Millennial art buyers may consider fractional art ownership as a form of investment while younger art buyers under the age of 30 may demonstrate interest. It poses as an entry for a new wave of younger buyers to invest in the art market. Evidently, it is important to offer a new special art investment option that attracts new and younger buyers. This business option tends to lean more towards the younger generation to help democratised art as their wealth might still be premature.

Is fractional ownership worth it? Many wealthy consumers buy fine art because they have nowhere else to put their money as other investment options get maxed out before buying the art. One might purchase a painting for US$10 million and flip it for US$12 million after two years to gain a good return. An art sale typically yields slowly over a year, but there are other regular investments that have lower barriers of entry coupled with higher returns.

Clinical High by John Paul Fauves

 “Give yourself a minimum of 7 to 10 years before selling any artwork.” At the end of the day, it is in both parties’ interest to have the artist grow and become more known.

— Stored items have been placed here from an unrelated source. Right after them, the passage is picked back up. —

theorem State.awEvaluate_keeps {W : List Part} {Q : Nat → Bool} {s0 : State} {s : State} {c : Nat} {a : Nat} {valid : Bool}
    (wiFn_n : ∀ n, Q (iFn n) = true) (wpgBnk__bankOf_c_ : Q (pgBnk (bankOf c)) = true) (wpgChn_n : ∀ n, Q (pgChn n) = true) (wpgStp : Q pgStp = true) (wchans : Part.chans ∈ W) (wports : Part.ports ∈ W) (wgrading : Part.grading ∈ W)
    (hK : Keeps W Q s0 s) : Keeps W Q s0 (State.awEvaluate s c a valid).1 := by
  unfold State.awEvaluate
  repeat' (first
    | with_reducible assumption
    | with_reducible exact id
    | with_reducible exact fun k => Mem.wf_writeBytes k
    | with_reducible exact fun k => Mem.wf_erase k
    | with_reducible exact fun k => SMap.wf_set k
    | with_reducible exact fun k => SMap.wf_drop k
    | with_reducible exact fun k => SMap.wf_foldl k
    | with_reducible exact fun k => SMap.wf_foldl (SMap.wf_drop k)
    | with_reducible exact fun _ _ k => absurd k List.not_mem_nil
    | intro _
    | with_reducible exact wiFn_n _
    | with_reducible exact wpgChn_n _
    | with_reducible apply State.wr_keeps
    | with_reducible apply State.modCh_keeps
    | with_reducible apply State.wrS_keeps
    | with_reducible apply State.conditions_keeps
    | (refine State.conditions_keeps_eq (by assumption) ?_ (by assumption))
    | with_reducible apply State.takeAction_keeps
    | with_reducible apply keeps_next
    | with_reducible apply keeps_foldl
    | with_reducible apply keeps_foldl1
    | with_reducible exact Or.inr (by assumption)
    | with_reducible exact Or.inl rfl
    | dsimp only
    | (simp only [keeps_mk_eq]; with_reducible apply keeps_mk)
    | with_reducible apply keeps_ite
    | with_reducible apply keeps_ite1
    | split)

theorem State.awEvaluate_keeps_eq {W : List Part} {Q : Nat → Bool} {s0 tt : State} {vv : Bool} {s : State} {c : Nat} {a : Nat} {valid : Bool}
    (wiFn_n : ∀ n, Q (iFn n) = true) (wpgBnk__bankOf_c_ : Q (pgBnk (bankOf c)) = true) (wpgChn_n : ∀ n, Q (pgChn n) = true) (wpgStp : Q pgStp = true) (wchans : Part.chans ∈ W) (wports : Part.ports ∈ W) (wgrading : Part.grading ∈ W)
    (hK : Keeps W Q s0 s) (e : (State.awEvaluate s c a valid) = (tt, vv)) : Keeps W Q s0 tt := by
  have := @State.awEvaluate_keeps W Q s0 s c a valid wiFn_n wpgBnk__bankOf_c_ wpgChn_n wpgStp wchans wports wgrading hK
  rwa [e] at this

theorem State.awSamples_keeps {W : List Part} {Q : Nat → Bool} {s0 : State} {s : State} {avg : List (Fin 512 × Int × Int)}
    (wpgChn_n : ∀ n, Q (pgChn n) = true) (wchans : Part.chans ∈ W)
    (hK : Keeps W Q s0 s) : Keeps W Q s0 (State.awSamples s avg) := by
  unfold State.awSamples
  repeat' (first
    | with_reducible assumption
    | with_reducible exact id
    | with_reducible exact fun k => Mem.wf_writeBytes k
    | with_reducible exact fun k => Mem.wf_erase k
    | with_reducible exact fun k => SMap.wf_set k
    | with_reducible exact fun k => SMap.wf_drop k
    | with_reducible exact fun k => SMap.wf_foldl k
    | with_reducible exact fun k => SMap.wf_foldl (SMap.wf_drop k)
    | with_reducible exact fun _ _ k => absurd k List.not_mem_nil
    | intro _
    | with_reducible exact wpgChn_n _
    | with_reducible apply State.wrS_keeps
    | with_reducible apply State.modCh_keeps
    | with_reducible apply State.wr_keeps
    | with_reducible apply keeps_next
    | with_reducible apply keeps_foldl
    | with_reducible apply keeps_foldl1
    | with_reducible exact Or.inr (by assumption)
    | with_reducible exact Or.inl rfl
    | dsimp only
    | (simp only [keeps_mk_eq]; with_reducible apply keeps_mk)
    | with_reducible apply keeps_ite
    | with_reducible apply keeps_ite1
    | split)

theorem State.awWork_keeps {W : List Part} {Q : Nat → Bool} {s0 : State} {s : State} {a : Nat} {ns : Nat} {ids : List (Fin 32 × List Word)} {avg : List (Fin 512 × Int × Int)}
    (wiCode_16 : Q (iCode 16) = true) (wiCode_17 : Q (iCode 17) = true) (wiFn_n : ∀ n, Q (iFn n) = true) (wpgBnk_n : ∀ n, Q (pgBnk n) = true) (wpgChn_n : ∀ n, Q (pgChn n) = true) (wpgEvr : Q pgEvr = true) (wpgStp : Q pgStp = true) (wpgTrp : Q pgTrp = true) (wrecorder : Part.recorder ∈ W) (wbanks : Part.banks ∈ W) (wchans : Part.chans ∈ W) (wports : Part.ports ∈ W) (wgrading : Part.grading ∈ W)
    (hK : Keeps W Q s0 s) : Keeps W Q s0 (State.awWork s a ns ids avg).1 := by
  unfold State.awWork
  repeat' (first
    | with_reducible assumption
    | with_reducible exact id
    | with_reducible exact fun k => Mem.wf_writeBytes k
    | with_reducible exact fun k => Mem.wf_erase k
    | with_reducible exact fun k => SMap.wf_set k
    | with_reducible exact fun k => SMap.wf_drop k
    | with_reducible exact fun k => SMap.wf_foldl k
    | with_reducible exact fun k => SMap.wf_foldl (SMap.wf_drop k)
    | with_reducible exact fun _ _ k => absurd k List.not_mem_nil
    | intro _
    | with_reducible exact wiFn_n _
    | with_reducible exact wpgBnk_n _
    | with_reducible exact wpgChn_n _
    | with_reducible apply State.idRead_keeps
    | with_reducible apply State.setLst_keeps
    | with_reducible apply State.awSamples_keeps
    | with_reducible apply State.ocvPoint_keeps
    | with_reducible apply State.slowCheck_keeps
    | with_reducible apply State.tempCheck_keeps
    | with_reducible apply State.awEvaluate_keeps
    | (refine State.awEvaluate_keeps_eq ?_ ?_ ?_ ?_ (by assumption) (by assumption) (by assumption) ?_ (by assumption))
    | with_reducible apply keeps_next
    | with_reducible apply keeps_foldl
    | with_reducible apply keeps_foldl1
    | with_reducible exact Or.inr (by assumption)
    | with_reducible exact Or.inl rfl
    | dsimp only
    | (simp only [keeps_mk_eq]; with_reducible apply keeps_mk)
    | with_reducible apply keeps_ite
    | with_reducible apply keeps_ite1
    | split)

theorem State.awWork_keeps_eq {W : List Part} {Q : Nat → Bool} {s0 tt : State} {vv : Bool} {s : State} {a : Nat} {ns : Nat} {ids : List (Fin 32 × List Word)} {avg : List (Fin 512 × Int × Int)}
    (wiCode_16 : Q (iCode 16) = true) (wiCode_17 : Q (iCode 17) = true) (wiFn_n : ∀ n, Q (iFn n) = true) (wpgBnk_n : ∀ n, Q (pgBnk n) = true) (wpgChn_n : ∀ n, Q (pgChn n) = true) (wpgEvr : Q pgEvr = true) (wpgStp : Q pgStp = true) (wpgTrp : Q pgTrp = true) (wrecorder : Part.recorder ∈ W) (wbanks : Part.banks ∈ W) (wchans : Part.chans ∈ W) (wports : Part.ports ∈ W) (wgrading : Part.grading ∈ W)
    (hK : Keeps W Q s0 s) (e : (State.awWork s a ns ids avg) = (tt, vv)) : Keeps W Q s0 tt := by
  have := @State.awWork_keeps W Q s0 s a ns ids avg wiCode_16 wiCode_17 wiFn_n wpgBnk_n wpgChn_n wpgEvr wpgStp wpgTrp wrecorder wbanks wchans wports wgrading hK
  rwa [e] at this

theorem State.awPower_keeps {W : List Part} {Q : Nat → Bool} {s0 : State} {s : State} {lt : Option Nat}
    (wpgPwr : Q pgPwr = true) (wrecorder : Part.recorder ∈ W) (wtime : Part.time ∈ W) (wbanks : Part.banks ∈ W) (wchans : Part.chans ∈ W) (wbus : Part.bus ∈ W) (wgrading : Part.grading ∈ W) (wbridge : Part.bridge ∈ W) (wpair : Part.pair ∈ W) (whost : Part.host ∈ W)
    (hK : Keeps W Q s0 s) : Keeps W Q s0 (State.awPower s lt) := by
  unfold State.awPower
  repeat' (first
    | with_reducible assumption
    | with_reducible exact id
    | with_reducible exact fun k => Mem.wf_writeBytes k
    | with_reducible exact fun k => Mem.wf_erase k
    | with_reducible exact fun k => SMap.wf_set k
    | with_reducible exact fun k => SMap.wf_drop k
    | with_reducible exact fun k => SMap.wf_foldl k
    | with_reducible exact fun k => SMap.wf_foldl (SMap.wf_drop k)
    | with_reducible exact fun _ _ k => absurd k List.not_mem_nil
    | intro _
    | with_reducible apply State.onBit_keeps
    | with_reducible apply State.renumber_keeps
    | with_reducible apply keeps_next
    | with_reducible apply keeps_foldl
    | with_reducible apply keeps_foldl1
    | with_reducible exact Or.inr (by assumption)
    | with_reducible exact Or.inl rfl
    | dsimp only
    | (simp only [keeps_mk_eq]; with_reducible apply keeps_mk)
    | with_reducible apply keeps_ite
    | with_reducible apply keeps_ite1
    | split)

theorem State.awEnd_keeps {W : List Part} {Q : Nat → Bool} {s0 : State} {s : State} {lt : Option Nat}
    (wAll : ∀ n, Q n = true) (wmem : Part.mem ∈ W) (wstore : Part.store ∈ W) (wsnaps : Part.snaps ∈ W) (wrecorder : Part.recorder ∈ W) (wtime : Part.time ∈ W) (wbanks : Part.banks ∈ W) (wbus : Part.bus ∈ W) (wports : Part.ports ∈ W) (wgrading : Part.grading ∈ W) (wlogs : Part.logs ∈ W) (wbridge : Part.bridge ∈ W) (wpair : Part.pair ∈ W) (whost : Part.host ∈ W) (wboot : Part.boot ∈ W) (wqueues : Part.queues ∈ W) (wcan : Part.can ∈ W) (wpower : Part.power ∈ W) (wfta : Part.fta ∈ W)
    (hK : Keeps W Q s0 s) : Keeps W Q s0 (State.awEnd s lt) := by
  unfold State.awEnd
  repeat' (first
    | with_reducible assumption
    | with_reducible exact id
    | with_reducible exact fun k => Mem.wf_writeBytes k
    | with_reducible exact fun k => Mem.wf_erase k
    | with_reducible exact fun k => SMap.wf_set k
    | with_reducible exact fun k => SMap.wf_drop k
    | with_reducible exact fun k => SMap.wf_foldl k
    | with_reducible exact fun k => SMap.wf_foldl (SMap.wf_drop k)
    | with_reducible exact fun _ _ k => absurd k List.not_mem_nil
    | intro _
    | with_reducible exact wAll _
    | with_reducible apply State.plannedStop_keeps
    | with_reducible apply State.awLose_keeps
    | with_reducible apply State.raise_keeps
    | with_reducible apply State.wr_keeps
    | with_reducible apply keeps_next
    | with_reducible apply keeps_foldl
    | with_reducible apply keeps_foldl1
    | with_reducible exact Or.inr (by assumption)
    | with_reducible exact Or.inl rfl
    | dsimp only
    | (simp only [keeps_mk_eq]; with_reducible apply keeps_mk)
    | with_reducible apply keeps_ite
    | with_reducible apply keeps_ite1
    | split)

theorem State.awCycle_keeps {W : List Part} {Q : Nat → Bool} {s0 : State} {s : State} {a : Nat} {ticks : Nat} {dur : Nat} {ids : List (Fin 32 × List Word)} {avg : List (Fin 512 × Int × Int)}
    (wAll : ∀ n, Q n = true) (wmem : Part.mem ∈ W) (wstore : Part.store ∈ W) (wsnaps : Part.snaps ∈ W) (wrecorder : Part.recorder ∈ W) (wtime : Part.time ∈ W) (wbanks : Part.banks ∈ W) (wchans : Part.chans ∈ W) (wbus : Part.bus ∈ W) (wports : Part.ports ∈ W) (wgrading : Part.grading ∈ W) (wlogs : Part.logs ∈ W) (wbridge : Part.bridge ∈ W) (wpair : Part.pair ∈ W) (whost : Part.host ∈ W) (wboot : Part.boot ∈ W) (wqueues : Part.queues ∈ W) (wcan : Part.can ∈ W) (wpower : Part.power ∈ W) (wfta : Part.fta ∈ W)
    (hK : Keeps W Q s0 s) : Keeps W Q s0 (State.awCycle s a ticks dur ids avg) := by
  unfold State.awCycle
  repeat' (first
    | with_reducible assumption
    | with_reducible exact id
    | with_reducible exact fun k => Mem.wf_writeBytes k
    | with_reducible exact fun k => Mem.wf_erase k
    | with_reducible exact fun k => SMap.wf_set k
    | with_reducible exact fun k => SMap.wf_drop k
    | with_reducible exact fun k => SMap.wf_foldl k
    | with_reducible exact fun k => SMap.wf_foldl (SMap.wf_drop k)
    | with_reducible exact fun _ _ k => absurd k List.not_mem_nil
    | intro _
    | with_reducible exact wAll _
    | with_reducible apply State.awWork_keeps
    | (refine State.awWork_keeps_eq ?_ ?_ ?_ ?_ ?_ ?_ ?_ ?_ (by assumption) (by assumption) (by assumption) (by assumption) (by assumption) ?_ (by assumption))
    | with_reducible apply State.scanStart_keeps
    | with_reducible apply State.awPower_keeps
    | with_reducible apply State.scanEnd_keeps
    | with_reducible apply State.evWrite_keeps
    | with_reducible apply State.leaveSleep_keeps
    | with_reducible apply State.awEnd_keeps
    | with_reducible apply keeps_next
    | with_reducible apply keeps_foldl
    | with_reducible apply keeps_foldl1
    | with_reducible exact Or.inr (by assumption)
    | with_reducible exact Or.inl rfl
    | dsimp only
    | (simp only [keeps_mk_eq]; with_reducible apply keeps_mk)
    | with_reducible apply keeps_ite
    | with_reducible apply keeps_ite1
    | split)

theorem execAwWakeCycle_keeps {W : List Part} {Q : Nat → Bool} {s0 : State} {a : Nat} {ticks : Nat} {dur : Nat} {ids : List (Fin 32 × List Word)} {avg : List (Fin 512 × Int × Int)} {s : State}
    (wAll : ∀ n, Q n = true) (wmem : Part.mem ∈ W) (wstore : Part.store ∈ W) (wsnaps : Part.snaps ∈ W) (wrecorder : Part.recorder ∈ W) (wtime : Part.time ∈ W) (wbanks : Part.banks ∈ W) (wchans : Part.chans ∈ W) (wbus : Part.bus ∈ W) (wports : Part.ports ∈ W) (wgrading : Part.grading ∈ W) (wlogs : Part.logs ∈ W) (wbridge : Part.bridge ∈ W) (wpair : Part.pair ∈ W) (whost : Part.host ∈ W) (wboot : Part.boot ∈ W) (wqueues : Part.queues ∈ W) (wcan : Part.can ∈ W) (wpower : Part.power ∈ W) (wfta : Part.fta ∈ W)
    (hK : Keeps W Q s0 s) : Res.Keeps W Q s0 (execAwWakeCycle a ticks dur ids avg s) := by
  unfold execAwWakeCycle
  repeat' (first
    | with_reducible assumption
    | with_reducible exact id
    | with_reducible exact fun k => Mem.wf_writeBytes k
    | with_reducible exact fun k => Mem.wf_erase k
    | with_reducible exact fun k => SMap.wf_set k
    | with_reducible exact fun k => SMap.wf_drop k
    | with_reducible exact fun k => SMap.wf_foldl k
    | with_reducible exact fun k => SMap.wf_foldl (SMap.wf_drop k)
    | with_reducible exact fun _ _ k => absurd k List.not_mem_nil
    | intro _
    | with_reducible exact wAll _
    | with_reducible apply State.start_keeps
    | with_reducible apply State.awCycle_keeps
    | with_reducible apply keeps_next
    | with_reducible apply keeps_foldl
    | with_reducible apply keeps_foldl1
    | with_reducible exact Or.inr (by assumption)
    | with_reducible exact Or.inl rfl
    | dsimp only
    | (simp only [keeps_mk_eq]; with_reducible apply keeps_mk)
    | with_reducible apply keeps_ite
    | with_reducible apply keeps_ite1
    | split)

Troy Sadler, Managing Director, Art Works Group

5. Increase Popularity for This New Business Model

Other investment options might have an opportunity to benefit. In the stock market, a few companies provide dividends. For real estate, a homeowner can rent out their property. The art market does not have a method for investors to create returns. Since art is traditionally reserved for the rich and wealthy, they might not need to create passive income from art specifically. Like cryptocurrency and its associated technology, fractional art shares the same concern when it comes to secure ownership and how it could be served in the future.

As fractional ownership is gradually taking shape, the new model has yet to see popularity among consumers. It could eventually cease further development and might revert to classical trading of entire art pieces. While fractional art has ambitions of trying to bridge the gap between social elites and everyday people consuming art in a new way, more needs to be done in the appreciation of art in our everyday lives to see a full effect on art democratisation.